◆ Activity ◆
Give back each line of the listing below that contains the string "stores".

___ Information ___

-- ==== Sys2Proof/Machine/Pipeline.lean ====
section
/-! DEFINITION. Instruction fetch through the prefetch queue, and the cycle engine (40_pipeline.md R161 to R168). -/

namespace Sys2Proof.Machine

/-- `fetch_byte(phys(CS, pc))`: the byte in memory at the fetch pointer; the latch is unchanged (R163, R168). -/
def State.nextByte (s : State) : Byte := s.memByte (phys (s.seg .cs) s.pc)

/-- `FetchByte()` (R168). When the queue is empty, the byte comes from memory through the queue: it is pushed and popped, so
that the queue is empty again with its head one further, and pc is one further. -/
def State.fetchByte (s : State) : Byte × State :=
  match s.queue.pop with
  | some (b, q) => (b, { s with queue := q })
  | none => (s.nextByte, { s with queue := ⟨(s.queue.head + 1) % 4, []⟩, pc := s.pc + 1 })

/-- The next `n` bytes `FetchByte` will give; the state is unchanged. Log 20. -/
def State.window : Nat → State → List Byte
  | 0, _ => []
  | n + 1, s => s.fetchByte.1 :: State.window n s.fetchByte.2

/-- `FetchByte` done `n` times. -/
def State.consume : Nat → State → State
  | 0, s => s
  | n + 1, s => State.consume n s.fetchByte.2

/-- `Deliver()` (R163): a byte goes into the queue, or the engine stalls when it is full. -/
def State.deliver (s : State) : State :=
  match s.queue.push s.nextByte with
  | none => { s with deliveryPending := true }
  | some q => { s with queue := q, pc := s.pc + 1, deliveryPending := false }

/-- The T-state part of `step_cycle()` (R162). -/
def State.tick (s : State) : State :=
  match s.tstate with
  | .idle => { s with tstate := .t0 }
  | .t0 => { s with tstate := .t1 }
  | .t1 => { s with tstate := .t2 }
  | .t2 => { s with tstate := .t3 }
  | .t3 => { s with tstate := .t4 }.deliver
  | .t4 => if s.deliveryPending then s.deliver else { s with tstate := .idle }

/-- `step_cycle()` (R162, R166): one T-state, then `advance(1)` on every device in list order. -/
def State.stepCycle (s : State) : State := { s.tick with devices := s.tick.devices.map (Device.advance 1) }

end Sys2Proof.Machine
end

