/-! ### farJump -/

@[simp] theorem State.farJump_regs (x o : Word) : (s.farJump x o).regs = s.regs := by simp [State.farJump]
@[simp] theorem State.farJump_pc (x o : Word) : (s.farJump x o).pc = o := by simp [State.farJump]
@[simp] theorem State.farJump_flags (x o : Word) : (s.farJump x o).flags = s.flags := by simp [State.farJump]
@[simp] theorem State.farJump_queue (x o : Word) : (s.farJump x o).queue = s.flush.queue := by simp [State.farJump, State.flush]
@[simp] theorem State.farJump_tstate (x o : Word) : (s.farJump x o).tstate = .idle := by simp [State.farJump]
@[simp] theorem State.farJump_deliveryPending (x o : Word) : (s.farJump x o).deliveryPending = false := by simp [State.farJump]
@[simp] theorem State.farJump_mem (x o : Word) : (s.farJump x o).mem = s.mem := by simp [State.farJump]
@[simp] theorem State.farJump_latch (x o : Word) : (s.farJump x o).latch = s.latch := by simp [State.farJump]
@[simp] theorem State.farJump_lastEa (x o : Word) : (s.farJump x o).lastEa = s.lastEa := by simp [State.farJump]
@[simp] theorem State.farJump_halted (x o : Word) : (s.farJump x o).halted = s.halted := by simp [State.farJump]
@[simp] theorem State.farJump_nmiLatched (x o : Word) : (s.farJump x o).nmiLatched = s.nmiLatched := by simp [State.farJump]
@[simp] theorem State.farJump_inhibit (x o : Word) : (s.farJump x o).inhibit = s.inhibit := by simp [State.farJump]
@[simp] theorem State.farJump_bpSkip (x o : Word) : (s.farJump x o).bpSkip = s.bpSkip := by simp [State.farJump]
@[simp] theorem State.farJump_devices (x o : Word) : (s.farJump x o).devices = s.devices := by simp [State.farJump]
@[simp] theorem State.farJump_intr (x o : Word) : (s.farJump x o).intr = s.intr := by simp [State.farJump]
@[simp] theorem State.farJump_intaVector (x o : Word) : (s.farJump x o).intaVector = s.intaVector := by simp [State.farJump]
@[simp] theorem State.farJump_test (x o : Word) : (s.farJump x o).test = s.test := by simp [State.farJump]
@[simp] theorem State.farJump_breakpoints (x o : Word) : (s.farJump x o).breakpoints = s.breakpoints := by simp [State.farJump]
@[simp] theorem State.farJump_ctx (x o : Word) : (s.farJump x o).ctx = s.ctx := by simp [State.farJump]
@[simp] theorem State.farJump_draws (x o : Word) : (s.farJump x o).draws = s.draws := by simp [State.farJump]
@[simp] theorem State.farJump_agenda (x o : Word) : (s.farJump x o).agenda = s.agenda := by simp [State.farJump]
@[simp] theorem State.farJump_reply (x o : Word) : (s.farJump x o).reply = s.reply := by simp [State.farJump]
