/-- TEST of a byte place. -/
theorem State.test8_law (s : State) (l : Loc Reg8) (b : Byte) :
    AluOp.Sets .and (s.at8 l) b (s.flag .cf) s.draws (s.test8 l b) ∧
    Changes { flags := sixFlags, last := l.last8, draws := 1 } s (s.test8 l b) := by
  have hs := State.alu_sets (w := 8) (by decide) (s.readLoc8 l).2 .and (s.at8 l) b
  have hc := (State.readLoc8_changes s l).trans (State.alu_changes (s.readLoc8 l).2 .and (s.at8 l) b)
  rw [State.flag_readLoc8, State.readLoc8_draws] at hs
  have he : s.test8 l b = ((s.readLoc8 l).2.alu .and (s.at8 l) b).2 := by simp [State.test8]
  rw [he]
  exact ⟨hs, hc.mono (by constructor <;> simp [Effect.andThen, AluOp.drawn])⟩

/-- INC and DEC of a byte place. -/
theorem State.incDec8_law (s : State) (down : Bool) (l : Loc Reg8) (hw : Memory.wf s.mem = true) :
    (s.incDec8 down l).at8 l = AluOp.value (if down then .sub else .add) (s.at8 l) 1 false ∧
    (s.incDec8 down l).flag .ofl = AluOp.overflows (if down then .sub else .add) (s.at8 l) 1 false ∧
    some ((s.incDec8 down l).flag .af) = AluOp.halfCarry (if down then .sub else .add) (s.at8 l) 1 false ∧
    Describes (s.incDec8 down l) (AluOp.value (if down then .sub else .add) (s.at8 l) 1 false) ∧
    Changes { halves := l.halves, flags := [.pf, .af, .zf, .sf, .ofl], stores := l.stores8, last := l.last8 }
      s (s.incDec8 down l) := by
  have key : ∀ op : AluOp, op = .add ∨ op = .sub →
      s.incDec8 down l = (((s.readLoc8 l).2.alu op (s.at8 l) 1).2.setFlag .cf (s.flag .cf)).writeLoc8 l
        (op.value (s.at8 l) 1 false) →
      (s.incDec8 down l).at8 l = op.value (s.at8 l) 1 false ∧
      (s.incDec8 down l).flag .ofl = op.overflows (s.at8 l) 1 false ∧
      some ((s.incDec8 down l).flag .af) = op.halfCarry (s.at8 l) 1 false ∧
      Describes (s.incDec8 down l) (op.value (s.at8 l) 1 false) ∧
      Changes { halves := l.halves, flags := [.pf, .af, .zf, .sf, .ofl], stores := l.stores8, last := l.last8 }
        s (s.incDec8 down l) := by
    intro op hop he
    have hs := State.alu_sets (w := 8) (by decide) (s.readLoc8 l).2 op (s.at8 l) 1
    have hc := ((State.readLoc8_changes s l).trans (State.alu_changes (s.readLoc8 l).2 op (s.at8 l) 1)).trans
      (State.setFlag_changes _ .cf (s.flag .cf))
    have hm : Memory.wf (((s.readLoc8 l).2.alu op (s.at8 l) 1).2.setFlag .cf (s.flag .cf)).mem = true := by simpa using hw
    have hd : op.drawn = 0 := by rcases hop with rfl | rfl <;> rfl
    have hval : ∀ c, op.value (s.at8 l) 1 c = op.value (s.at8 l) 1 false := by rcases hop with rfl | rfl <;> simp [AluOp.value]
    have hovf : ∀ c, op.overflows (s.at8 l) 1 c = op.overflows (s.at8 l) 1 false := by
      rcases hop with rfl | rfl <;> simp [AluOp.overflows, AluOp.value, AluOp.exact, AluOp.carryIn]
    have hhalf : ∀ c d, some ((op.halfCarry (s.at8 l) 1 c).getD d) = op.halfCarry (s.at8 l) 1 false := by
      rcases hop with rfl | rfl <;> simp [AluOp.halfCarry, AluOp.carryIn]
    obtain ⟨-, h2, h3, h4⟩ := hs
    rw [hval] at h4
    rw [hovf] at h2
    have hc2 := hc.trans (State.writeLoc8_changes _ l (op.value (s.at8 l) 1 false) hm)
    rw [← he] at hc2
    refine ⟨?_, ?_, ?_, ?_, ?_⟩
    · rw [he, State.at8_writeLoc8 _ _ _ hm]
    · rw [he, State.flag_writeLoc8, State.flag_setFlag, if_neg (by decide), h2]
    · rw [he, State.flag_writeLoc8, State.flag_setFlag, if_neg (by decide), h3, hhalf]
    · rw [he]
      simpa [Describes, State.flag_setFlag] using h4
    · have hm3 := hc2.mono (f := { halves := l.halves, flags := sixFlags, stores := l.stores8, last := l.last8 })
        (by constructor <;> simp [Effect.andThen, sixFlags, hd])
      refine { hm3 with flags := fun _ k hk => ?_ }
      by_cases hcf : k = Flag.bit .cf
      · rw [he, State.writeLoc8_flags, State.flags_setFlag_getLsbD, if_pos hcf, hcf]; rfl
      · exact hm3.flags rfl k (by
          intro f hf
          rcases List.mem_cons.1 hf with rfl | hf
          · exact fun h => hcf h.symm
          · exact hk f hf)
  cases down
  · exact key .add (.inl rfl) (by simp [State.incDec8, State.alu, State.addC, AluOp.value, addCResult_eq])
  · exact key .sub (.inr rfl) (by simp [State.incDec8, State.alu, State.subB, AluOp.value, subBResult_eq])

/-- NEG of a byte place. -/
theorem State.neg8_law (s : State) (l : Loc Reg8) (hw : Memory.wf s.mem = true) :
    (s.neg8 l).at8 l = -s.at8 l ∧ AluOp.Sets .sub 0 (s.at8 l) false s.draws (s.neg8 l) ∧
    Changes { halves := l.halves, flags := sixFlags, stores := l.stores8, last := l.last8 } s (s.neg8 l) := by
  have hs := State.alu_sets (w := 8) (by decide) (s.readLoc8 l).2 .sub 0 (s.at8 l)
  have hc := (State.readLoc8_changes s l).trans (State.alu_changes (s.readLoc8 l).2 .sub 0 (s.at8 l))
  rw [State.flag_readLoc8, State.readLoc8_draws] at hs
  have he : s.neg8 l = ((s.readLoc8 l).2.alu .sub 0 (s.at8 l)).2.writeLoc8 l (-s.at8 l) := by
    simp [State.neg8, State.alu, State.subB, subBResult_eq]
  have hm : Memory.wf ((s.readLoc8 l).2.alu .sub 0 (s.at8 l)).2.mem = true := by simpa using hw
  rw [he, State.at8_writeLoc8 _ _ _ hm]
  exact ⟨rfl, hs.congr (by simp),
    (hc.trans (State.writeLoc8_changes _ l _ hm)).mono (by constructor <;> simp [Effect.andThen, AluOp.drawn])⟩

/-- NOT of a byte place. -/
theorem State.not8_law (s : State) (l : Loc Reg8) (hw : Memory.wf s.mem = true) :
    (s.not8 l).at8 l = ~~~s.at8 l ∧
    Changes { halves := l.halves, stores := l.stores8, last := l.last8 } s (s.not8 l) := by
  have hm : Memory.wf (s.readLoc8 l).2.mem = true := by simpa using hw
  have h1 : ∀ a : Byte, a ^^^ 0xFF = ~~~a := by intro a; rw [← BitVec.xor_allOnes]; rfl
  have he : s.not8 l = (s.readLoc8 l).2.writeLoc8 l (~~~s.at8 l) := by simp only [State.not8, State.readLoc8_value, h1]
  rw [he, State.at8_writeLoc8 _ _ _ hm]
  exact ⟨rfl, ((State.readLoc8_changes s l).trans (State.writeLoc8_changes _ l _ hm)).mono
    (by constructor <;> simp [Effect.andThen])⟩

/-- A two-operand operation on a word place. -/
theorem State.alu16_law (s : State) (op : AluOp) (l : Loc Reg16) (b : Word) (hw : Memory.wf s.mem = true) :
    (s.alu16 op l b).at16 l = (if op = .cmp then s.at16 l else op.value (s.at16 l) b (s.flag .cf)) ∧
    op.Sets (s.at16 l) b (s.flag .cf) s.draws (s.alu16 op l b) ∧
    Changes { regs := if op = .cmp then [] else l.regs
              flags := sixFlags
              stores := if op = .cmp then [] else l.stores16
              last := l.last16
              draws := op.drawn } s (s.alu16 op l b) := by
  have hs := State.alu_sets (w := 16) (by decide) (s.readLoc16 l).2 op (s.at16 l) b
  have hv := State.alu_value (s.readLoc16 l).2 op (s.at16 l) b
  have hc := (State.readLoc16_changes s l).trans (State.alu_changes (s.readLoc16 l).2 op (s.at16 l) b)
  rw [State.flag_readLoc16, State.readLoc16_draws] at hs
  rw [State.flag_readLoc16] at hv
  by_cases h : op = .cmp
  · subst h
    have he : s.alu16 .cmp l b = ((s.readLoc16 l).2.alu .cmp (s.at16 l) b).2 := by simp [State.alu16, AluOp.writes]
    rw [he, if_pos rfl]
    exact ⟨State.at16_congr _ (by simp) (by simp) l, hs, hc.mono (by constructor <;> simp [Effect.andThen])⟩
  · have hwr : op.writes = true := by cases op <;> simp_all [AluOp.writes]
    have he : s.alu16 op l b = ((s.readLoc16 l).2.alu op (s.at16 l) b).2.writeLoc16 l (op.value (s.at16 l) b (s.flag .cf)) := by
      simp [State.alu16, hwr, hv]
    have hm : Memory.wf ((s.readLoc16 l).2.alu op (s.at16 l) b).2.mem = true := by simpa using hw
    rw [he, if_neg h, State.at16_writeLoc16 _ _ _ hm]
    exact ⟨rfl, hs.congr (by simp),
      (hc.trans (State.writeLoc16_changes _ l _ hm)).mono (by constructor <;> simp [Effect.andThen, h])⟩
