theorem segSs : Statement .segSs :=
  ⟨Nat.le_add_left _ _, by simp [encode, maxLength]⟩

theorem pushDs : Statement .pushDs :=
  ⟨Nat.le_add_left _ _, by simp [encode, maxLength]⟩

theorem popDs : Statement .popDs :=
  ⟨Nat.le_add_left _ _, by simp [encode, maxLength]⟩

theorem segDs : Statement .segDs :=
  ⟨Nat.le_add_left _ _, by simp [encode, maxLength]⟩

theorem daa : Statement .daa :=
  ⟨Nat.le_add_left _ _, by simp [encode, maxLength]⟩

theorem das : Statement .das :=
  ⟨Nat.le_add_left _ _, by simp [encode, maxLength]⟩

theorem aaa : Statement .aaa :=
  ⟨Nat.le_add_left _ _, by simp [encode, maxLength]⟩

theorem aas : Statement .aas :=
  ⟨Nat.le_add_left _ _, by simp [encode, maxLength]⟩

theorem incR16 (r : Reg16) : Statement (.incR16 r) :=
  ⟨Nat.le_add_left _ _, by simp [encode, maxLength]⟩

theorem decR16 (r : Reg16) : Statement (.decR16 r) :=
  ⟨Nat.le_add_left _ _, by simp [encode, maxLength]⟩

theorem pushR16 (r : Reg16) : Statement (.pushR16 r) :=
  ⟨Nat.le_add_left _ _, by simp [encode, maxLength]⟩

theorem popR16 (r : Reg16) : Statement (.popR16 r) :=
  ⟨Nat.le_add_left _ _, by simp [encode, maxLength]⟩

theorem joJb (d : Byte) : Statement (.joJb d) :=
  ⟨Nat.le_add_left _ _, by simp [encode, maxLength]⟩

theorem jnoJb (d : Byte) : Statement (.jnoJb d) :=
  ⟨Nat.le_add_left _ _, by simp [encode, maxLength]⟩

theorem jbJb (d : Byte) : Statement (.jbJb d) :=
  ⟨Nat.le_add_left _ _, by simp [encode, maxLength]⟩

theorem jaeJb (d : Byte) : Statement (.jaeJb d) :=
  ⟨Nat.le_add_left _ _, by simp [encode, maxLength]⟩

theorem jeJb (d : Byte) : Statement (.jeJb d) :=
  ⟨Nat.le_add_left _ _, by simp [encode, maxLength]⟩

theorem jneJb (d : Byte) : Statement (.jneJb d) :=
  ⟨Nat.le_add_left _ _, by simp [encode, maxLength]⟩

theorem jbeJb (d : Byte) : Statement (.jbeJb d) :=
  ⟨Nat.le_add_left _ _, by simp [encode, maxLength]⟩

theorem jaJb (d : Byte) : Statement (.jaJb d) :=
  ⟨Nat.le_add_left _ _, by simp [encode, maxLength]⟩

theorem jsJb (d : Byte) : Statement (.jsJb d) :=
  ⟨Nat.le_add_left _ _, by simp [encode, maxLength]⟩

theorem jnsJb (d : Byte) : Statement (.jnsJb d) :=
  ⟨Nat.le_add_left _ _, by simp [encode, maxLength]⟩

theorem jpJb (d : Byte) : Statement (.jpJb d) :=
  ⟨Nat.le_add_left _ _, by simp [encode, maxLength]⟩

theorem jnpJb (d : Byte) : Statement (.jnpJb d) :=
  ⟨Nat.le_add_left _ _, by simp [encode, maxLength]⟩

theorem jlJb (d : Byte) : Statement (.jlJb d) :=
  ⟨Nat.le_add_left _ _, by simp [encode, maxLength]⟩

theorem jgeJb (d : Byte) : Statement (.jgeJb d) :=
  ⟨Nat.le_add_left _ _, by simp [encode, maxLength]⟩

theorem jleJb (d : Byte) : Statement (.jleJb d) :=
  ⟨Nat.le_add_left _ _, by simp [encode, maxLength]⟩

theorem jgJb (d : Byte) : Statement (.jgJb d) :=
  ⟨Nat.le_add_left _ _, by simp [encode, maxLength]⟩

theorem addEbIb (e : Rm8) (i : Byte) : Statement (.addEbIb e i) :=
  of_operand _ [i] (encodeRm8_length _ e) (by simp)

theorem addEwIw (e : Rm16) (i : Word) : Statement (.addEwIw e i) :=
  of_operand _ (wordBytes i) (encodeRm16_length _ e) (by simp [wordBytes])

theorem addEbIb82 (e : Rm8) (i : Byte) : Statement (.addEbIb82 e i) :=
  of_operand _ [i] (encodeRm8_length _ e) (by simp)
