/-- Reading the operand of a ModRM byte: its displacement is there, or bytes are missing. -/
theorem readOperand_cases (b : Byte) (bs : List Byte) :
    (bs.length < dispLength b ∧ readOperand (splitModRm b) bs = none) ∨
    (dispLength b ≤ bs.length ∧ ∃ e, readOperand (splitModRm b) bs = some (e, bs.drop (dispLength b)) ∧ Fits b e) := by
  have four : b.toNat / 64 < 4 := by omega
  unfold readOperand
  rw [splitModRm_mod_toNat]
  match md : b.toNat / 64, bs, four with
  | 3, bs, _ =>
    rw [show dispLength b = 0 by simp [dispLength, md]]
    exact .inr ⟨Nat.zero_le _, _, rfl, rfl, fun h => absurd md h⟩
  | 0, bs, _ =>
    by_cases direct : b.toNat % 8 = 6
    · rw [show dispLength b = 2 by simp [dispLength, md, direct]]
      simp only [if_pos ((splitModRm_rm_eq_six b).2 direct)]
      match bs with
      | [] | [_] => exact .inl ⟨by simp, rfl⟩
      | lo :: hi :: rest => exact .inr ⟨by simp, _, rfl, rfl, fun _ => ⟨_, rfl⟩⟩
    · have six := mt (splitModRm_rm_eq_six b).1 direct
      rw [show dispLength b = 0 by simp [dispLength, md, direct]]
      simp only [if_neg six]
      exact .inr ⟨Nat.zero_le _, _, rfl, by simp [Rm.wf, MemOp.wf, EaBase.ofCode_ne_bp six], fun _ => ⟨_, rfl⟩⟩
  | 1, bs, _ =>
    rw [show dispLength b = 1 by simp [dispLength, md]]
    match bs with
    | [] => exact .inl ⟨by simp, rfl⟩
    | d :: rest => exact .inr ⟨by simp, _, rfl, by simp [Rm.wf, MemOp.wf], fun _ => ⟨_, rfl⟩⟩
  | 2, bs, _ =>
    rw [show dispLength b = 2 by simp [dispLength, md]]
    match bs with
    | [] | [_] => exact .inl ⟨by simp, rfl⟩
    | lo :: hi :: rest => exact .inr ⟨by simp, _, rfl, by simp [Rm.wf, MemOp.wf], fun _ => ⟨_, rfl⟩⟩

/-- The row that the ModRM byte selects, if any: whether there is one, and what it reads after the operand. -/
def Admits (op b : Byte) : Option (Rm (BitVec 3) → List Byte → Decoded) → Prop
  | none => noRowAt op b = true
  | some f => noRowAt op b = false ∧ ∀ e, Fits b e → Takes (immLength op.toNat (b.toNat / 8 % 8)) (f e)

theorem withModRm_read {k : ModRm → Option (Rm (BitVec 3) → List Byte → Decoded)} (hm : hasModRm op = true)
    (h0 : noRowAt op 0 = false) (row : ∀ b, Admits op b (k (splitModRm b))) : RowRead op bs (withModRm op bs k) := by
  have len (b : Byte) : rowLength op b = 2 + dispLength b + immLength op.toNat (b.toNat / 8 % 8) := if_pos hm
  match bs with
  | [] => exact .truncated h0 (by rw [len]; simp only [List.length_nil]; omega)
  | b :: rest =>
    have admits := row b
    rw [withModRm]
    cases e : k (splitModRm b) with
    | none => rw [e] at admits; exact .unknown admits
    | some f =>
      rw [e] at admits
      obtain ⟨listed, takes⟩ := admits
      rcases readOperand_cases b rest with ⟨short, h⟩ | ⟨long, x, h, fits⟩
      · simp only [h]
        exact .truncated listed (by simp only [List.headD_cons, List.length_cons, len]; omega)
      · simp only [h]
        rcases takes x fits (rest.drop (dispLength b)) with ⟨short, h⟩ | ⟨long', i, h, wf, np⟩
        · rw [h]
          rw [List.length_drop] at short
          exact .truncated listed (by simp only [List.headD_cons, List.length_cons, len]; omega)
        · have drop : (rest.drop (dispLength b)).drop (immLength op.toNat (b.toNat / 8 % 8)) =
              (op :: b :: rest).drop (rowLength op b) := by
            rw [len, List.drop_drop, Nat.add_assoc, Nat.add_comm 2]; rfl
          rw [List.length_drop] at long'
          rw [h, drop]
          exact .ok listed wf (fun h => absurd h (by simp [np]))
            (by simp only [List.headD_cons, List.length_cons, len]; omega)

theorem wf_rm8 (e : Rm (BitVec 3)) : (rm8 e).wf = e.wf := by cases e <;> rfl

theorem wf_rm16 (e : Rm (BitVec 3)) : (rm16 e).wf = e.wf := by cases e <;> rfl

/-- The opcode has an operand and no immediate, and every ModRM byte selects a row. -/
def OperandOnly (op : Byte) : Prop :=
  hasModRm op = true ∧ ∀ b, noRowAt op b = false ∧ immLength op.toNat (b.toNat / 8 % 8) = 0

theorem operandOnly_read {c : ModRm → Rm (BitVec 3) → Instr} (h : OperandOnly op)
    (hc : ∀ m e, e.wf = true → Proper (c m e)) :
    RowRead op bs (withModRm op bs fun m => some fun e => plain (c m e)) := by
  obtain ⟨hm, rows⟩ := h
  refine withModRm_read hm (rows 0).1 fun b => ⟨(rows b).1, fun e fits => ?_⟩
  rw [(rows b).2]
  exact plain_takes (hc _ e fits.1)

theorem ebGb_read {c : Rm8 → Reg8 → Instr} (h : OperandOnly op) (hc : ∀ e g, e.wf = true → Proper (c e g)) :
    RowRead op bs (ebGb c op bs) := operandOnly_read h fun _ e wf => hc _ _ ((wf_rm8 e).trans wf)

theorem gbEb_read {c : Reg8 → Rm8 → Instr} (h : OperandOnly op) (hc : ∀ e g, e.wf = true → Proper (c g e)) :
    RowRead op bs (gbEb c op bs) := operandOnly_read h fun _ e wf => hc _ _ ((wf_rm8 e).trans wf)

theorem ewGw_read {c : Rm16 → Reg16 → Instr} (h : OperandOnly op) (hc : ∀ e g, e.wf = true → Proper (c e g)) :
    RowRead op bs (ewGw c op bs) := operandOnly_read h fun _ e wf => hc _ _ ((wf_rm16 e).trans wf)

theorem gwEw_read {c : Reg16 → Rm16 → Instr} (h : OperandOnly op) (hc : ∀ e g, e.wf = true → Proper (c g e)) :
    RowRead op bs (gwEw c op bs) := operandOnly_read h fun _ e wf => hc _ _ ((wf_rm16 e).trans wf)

___

◆ Result below ◆
    Changes { halves := l.halves, flags := [.pf, .af, .zf, .sf, .ofl], stores := l.stores8, last := l.last8 }
      Changes { halves := l.halves, flags := [.pf, .af, .zf, .sf, .ofl], stores := l.stores8, last := l.last8 }
    · have hm3 := hc2.mono (f := { halves := l.halves, flags := sixFlags, stores := l.stores8, last := l.last8 })
    Changes { halves := l.halves, flags := sixFlags, stores := l.stores8, last := l.last8 } s (s.neg8 l) := by
    Changes { halves := l.halves, stores := l.stores8, last := l.last8 } s (s.not8 l) := by
              stores := if op = .cmp then [] else l.stores16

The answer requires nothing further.